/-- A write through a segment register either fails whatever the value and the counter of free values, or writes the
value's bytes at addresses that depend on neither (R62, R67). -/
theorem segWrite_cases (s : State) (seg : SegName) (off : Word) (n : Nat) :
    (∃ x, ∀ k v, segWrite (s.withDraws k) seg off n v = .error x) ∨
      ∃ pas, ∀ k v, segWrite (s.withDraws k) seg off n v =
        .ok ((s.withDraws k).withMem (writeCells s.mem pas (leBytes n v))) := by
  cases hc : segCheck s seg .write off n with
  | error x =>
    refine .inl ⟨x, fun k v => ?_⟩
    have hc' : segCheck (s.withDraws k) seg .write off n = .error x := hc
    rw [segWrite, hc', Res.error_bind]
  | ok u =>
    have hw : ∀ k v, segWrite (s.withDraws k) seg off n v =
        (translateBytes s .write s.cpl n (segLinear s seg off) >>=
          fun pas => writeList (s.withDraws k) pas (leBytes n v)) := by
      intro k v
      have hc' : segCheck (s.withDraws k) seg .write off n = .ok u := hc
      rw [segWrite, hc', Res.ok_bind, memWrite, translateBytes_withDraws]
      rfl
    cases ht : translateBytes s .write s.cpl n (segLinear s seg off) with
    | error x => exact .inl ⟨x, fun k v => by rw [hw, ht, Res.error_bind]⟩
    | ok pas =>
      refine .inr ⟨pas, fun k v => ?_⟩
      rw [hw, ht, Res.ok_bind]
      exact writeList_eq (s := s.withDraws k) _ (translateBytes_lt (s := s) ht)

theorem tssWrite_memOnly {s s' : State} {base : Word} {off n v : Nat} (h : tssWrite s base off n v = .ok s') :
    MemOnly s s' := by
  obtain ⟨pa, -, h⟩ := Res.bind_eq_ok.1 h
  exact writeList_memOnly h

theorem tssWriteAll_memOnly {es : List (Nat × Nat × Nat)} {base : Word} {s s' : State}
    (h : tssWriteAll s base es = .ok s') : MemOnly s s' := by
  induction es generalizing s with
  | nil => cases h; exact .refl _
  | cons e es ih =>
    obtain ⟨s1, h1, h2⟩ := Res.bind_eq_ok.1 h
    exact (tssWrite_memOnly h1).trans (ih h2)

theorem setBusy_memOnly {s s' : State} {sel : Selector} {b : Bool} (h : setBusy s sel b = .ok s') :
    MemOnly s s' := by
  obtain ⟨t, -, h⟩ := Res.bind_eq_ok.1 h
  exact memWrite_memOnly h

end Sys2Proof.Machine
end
__________________________________________________
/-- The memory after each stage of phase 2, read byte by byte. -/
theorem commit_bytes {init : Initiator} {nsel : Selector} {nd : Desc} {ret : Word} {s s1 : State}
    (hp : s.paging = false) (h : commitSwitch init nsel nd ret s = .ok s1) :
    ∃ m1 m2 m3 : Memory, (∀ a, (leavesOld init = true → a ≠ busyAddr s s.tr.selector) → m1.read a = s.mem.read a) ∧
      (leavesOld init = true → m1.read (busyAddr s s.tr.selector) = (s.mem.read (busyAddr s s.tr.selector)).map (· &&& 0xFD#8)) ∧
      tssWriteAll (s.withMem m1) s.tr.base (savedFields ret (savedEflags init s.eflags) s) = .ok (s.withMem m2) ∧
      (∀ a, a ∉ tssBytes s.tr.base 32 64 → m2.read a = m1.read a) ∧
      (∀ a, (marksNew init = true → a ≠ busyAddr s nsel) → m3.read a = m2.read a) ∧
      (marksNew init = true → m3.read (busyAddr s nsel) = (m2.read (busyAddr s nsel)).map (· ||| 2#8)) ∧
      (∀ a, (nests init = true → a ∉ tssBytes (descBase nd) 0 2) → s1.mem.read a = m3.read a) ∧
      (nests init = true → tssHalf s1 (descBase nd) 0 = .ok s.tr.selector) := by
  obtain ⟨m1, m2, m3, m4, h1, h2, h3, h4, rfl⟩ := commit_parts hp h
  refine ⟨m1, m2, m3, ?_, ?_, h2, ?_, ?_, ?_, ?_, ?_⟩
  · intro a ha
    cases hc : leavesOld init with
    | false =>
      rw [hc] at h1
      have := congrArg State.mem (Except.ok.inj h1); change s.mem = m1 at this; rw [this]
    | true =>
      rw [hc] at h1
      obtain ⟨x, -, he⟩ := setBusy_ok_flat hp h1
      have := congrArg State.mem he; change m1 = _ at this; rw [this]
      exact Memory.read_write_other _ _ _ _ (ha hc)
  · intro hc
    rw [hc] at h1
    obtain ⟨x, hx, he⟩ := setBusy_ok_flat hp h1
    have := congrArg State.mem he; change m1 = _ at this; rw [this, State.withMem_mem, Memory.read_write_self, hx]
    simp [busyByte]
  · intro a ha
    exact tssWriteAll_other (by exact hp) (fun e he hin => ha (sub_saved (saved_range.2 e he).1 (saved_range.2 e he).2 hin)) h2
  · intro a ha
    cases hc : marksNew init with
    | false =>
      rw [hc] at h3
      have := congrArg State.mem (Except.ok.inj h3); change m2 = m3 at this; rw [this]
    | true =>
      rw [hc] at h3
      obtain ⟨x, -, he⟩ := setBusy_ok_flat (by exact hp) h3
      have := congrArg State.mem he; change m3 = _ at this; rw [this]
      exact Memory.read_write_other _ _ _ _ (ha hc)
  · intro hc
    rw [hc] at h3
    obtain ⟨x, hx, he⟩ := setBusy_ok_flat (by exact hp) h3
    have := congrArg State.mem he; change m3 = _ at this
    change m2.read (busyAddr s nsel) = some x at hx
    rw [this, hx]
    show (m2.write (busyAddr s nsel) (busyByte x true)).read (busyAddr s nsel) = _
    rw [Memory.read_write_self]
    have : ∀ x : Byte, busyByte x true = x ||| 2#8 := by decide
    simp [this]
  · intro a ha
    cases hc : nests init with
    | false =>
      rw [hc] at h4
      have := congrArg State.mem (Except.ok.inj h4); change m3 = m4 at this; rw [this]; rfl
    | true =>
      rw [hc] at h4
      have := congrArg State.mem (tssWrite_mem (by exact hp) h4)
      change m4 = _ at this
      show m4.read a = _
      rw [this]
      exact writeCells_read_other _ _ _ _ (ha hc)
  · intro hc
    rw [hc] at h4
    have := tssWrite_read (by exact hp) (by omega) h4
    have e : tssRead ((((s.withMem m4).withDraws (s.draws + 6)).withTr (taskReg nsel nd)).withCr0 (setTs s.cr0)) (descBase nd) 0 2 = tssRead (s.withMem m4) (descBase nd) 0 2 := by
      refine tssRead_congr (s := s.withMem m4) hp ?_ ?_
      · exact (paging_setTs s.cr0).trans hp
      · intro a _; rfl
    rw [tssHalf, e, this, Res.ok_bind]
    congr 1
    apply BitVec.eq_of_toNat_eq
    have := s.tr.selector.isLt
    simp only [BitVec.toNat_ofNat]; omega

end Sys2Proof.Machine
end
__________________________________________________
* **What the exercise asks**: Check each line above for the word "simp" and copy the ones that have it.

* **Solution to this exercise**:
    simp [busyByte]
    simp [this]
    simp only [BitVec.toNat_ofNat]; omega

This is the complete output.